_What needs to be done_. Your answer should be one number: how many lines below have the word "words".

(Stored items)
- Opening Delimiter -

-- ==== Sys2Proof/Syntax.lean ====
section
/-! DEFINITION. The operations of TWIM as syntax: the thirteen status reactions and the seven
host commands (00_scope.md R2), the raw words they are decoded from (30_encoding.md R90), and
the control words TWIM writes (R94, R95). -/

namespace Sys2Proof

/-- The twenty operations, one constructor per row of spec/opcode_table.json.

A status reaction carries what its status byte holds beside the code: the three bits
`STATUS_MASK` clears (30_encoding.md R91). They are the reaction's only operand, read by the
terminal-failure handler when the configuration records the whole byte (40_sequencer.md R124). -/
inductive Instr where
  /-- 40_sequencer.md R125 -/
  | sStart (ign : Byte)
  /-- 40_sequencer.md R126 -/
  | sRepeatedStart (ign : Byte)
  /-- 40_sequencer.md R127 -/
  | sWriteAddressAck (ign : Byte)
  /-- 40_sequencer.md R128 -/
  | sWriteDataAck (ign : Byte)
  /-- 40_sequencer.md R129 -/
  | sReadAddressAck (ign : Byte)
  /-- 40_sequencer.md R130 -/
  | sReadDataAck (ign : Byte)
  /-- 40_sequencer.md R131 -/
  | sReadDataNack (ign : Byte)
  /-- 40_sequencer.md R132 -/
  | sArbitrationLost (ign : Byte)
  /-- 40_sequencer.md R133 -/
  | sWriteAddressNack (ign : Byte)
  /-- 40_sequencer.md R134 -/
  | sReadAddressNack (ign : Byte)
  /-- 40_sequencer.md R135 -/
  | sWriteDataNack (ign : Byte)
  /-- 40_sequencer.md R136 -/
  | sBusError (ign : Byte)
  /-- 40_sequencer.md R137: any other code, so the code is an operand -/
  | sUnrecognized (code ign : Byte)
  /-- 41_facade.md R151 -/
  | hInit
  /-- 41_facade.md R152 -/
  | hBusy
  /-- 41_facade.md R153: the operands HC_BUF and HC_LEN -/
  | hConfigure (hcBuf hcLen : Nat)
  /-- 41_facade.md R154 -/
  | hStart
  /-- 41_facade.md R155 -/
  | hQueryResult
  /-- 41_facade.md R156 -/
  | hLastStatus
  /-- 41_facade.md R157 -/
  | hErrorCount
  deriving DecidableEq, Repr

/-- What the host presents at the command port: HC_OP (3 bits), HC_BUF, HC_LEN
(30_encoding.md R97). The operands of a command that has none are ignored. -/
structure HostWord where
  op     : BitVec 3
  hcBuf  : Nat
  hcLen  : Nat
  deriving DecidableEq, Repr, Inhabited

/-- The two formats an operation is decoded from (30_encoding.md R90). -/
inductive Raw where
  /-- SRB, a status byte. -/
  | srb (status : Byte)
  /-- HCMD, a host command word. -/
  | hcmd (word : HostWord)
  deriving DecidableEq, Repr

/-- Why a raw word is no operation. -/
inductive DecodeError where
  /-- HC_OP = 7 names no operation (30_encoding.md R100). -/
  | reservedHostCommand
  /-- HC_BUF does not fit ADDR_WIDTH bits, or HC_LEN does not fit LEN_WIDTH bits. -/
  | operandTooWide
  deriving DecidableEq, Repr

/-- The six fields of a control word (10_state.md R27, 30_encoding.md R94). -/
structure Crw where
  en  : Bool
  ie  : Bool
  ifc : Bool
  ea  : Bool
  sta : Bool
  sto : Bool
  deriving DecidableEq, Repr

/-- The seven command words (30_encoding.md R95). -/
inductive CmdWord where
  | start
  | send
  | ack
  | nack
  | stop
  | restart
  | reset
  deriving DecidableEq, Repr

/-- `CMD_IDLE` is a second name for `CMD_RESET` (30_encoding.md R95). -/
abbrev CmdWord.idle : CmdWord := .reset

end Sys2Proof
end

- Closing Delimiter -

_Response area_. 3